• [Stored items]

※

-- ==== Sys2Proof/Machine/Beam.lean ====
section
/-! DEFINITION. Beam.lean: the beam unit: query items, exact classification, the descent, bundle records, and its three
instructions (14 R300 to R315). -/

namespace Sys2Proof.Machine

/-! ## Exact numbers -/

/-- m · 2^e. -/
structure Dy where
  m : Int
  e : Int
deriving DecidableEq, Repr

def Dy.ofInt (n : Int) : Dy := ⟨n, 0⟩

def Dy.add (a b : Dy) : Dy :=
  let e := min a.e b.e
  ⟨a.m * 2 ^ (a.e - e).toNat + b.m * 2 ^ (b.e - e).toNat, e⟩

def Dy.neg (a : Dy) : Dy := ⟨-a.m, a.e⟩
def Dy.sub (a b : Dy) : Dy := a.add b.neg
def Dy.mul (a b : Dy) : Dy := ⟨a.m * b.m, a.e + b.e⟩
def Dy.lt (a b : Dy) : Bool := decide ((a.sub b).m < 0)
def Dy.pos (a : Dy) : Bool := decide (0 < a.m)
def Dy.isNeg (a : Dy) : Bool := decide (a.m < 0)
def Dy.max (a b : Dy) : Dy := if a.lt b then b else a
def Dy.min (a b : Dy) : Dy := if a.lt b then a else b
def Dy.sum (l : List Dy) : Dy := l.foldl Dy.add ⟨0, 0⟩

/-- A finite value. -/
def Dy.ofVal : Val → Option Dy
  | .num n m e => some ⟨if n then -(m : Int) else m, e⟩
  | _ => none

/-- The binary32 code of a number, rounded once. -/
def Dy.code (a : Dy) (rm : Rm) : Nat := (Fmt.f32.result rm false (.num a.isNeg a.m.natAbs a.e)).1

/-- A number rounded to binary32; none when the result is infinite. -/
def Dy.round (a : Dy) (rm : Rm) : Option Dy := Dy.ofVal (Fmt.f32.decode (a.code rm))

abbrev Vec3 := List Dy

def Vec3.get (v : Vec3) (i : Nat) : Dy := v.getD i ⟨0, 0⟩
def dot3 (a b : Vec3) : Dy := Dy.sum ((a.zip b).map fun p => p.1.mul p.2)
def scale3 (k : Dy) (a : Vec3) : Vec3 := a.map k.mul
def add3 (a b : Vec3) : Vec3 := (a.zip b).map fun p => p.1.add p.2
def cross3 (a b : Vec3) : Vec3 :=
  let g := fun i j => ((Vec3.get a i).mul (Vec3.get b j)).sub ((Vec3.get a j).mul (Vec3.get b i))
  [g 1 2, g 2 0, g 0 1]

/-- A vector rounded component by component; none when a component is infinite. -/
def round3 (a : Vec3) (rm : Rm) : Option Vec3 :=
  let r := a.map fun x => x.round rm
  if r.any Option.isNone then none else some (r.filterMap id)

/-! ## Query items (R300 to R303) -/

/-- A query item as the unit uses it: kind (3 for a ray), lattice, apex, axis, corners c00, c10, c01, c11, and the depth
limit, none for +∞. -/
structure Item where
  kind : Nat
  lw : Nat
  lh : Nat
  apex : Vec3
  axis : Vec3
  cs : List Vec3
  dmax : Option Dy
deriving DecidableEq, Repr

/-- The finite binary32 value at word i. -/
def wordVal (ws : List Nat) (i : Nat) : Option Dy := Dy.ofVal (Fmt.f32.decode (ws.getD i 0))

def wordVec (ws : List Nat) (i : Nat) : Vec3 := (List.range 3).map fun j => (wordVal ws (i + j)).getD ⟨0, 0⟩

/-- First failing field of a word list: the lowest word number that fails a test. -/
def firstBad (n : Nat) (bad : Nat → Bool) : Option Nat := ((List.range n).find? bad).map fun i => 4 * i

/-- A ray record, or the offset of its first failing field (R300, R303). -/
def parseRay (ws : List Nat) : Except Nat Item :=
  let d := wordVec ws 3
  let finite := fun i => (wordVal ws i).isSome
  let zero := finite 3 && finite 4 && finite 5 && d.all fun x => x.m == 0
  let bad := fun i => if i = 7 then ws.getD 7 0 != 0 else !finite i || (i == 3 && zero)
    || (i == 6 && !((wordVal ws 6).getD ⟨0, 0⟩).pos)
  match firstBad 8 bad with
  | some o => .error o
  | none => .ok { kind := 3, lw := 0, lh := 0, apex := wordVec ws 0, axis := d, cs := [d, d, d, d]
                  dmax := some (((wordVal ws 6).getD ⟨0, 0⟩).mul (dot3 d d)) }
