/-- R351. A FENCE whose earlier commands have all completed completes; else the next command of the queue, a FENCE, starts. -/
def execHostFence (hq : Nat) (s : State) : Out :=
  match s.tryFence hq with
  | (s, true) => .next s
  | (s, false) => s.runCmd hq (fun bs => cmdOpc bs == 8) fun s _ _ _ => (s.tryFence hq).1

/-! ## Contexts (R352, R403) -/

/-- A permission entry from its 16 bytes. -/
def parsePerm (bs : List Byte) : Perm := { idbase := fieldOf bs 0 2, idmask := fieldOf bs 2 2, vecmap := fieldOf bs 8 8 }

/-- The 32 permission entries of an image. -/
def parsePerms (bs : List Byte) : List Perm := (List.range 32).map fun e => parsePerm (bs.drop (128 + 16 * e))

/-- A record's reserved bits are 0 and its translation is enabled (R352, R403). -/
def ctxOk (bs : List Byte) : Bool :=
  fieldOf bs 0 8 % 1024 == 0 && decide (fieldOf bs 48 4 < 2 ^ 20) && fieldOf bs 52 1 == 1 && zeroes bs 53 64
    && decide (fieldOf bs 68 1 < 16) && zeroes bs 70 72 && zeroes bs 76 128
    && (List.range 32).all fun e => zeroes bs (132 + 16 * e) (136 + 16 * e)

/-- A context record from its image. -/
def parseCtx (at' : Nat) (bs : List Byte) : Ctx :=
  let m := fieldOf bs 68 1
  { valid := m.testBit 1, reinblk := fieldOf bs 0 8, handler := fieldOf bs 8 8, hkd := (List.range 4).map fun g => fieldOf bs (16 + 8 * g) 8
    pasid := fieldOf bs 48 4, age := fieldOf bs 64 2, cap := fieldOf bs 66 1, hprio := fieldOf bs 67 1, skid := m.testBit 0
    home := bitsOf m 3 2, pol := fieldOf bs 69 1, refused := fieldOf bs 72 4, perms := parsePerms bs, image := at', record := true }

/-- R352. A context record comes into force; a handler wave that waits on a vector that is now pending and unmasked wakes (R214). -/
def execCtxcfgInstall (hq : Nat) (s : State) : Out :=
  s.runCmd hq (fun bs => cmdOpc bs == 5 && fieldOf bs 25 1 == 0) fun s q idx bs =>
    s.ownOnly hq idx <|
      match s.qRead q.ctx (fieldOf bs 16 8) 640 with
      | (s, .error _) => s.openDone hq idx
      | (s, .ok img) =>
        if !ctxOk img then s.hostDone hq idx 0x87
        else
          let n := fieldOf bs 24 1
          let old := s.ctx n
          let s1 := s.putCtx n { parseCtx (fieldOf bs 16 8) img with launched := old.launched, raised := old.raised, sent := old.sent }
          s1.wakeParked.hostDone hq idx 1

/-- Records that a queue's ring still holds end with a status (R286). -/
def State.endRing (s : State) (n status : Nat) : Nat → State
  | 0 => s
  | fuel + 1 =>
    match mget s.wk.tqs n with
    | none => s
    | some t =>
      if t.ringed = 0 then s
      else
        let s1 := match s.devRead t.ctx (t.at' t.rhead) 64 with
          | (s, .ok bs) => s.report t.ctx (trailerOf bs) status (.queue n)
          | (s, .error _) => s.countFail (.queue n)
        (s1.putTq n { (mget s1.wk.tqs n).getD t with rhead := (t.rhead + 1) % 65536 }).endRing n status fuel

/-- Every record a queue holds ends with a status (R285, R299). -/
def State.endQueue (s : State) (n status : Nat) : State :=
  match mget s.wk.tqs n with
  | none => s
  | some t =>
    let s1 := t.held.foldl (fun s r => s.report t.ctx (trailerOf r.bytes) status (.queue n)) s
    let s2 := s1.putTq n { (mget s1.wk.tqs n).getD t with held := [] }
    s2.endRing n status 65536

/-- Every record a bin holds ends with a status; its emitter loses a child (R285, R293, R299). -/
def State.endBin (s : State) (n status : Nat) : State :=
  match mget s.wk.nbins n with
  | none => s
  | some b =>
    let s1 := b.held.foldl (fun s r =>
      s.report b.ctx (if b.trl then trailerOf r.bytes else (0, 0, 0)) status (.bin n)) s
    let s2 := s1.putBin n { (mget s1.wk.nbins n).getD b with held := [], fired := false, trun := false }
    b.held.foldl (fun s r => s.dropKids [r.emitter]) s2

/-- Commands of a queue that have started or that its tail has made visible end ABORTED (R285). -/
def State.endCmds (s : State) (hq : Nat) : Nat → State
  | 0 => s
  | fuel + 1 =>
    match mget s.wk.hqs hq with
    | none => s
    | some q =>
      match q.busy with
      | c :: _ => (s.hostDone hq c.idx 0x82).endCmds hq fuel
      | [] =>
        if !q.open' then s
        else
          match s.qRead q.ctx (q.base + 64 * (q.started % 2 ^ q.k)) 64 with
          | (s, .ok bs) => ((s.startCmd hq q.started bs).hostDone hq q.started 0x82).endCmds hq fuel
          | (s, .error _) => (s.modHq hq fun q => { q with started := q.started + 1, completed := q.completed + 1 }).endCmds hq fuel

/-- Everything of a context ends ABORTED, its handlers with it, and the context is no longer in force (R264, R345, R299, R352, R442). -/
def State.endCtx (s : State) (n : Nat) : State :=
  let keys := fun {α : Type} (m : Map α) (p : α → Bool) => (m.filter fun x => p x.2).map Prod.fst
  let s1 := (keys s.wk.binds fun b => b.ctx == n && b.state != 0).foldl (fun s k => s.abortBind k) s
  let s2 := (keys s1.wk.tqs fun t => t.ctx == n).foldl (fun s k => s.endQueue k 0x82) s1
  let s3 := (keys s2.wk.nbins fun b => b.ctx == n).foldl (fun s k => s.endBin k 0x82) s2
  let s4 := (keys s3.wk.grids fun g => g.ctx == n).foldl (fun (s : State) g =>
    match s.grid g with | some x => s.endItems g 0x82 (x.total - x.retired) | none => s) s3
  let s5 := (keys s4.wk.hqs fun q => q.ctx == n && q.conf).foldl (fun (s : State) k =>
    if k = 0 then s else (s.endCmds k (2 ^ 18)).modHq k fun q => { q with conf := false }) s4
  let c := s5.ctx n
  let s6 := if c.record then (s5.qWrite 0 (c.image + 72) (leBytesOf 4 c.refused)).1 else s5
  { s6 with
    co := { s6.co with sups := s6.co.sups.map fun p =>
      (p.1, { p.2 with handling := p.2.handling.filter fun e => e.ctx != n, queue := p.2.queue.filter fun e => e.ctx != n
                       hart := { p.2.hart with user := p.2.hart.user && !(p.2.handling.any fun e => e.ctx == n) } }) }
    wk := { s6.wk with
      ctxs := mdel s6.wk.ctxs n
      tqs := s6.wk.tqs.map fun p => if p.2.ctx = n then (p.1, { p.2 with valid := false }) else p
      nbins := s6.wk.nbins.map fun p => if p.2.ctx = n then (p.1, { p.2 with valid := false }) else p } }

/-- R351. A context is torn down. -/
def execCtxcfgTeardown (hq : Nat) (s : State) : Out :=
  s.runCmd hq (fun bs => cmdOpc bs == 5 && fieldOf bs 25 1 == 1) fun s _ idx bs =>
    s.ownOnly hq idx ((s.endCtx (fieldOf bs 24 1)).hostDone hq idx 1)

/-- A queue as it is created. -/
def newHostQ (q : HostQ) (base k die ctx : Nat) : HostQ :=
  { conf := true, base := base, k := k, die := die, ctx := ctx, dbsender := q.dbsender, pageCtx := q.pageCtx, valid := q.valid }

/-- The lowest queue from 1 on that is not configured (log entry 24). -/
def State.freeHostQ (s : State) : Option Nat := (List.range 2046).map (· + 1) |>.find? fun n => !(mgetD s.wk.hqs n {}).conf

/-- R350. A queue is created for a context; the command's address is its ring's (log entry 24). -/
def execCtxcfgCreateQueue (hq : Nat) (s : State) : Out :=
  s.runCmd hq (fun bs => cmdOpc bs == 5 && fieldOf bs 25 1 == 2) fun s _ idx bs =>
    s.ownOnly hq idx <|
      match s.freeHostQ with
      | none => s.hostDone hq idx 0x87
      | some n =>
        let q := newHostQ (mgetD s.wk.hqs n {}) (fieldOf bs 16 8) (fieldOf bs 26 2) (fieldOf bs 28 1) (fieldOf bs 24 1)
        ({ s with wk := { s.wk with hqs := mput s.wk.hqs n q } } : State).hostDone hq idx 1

※

• [What the exercise asks] All lines above from the one containing "let bad := fun" to the one containing "cs := [d, d, d, d]" must be repeated exactly, both lines included, and no others.

• [Result]
  let bad := fun i => if i = 7 then ws.getD 7 0 != 0 else !finite i || (i == 3 && zero)
    || (i == 6 && !((wordVal ws 6).getD ⟨0, 0⟩).pos)
  match firstBad 8 bad with
  | some o => .error o
  | none => .ok { kind := 3, lw := 0, lh := 0, apex := wordVec ws 0, axis := d, cs := [d, d, d, d]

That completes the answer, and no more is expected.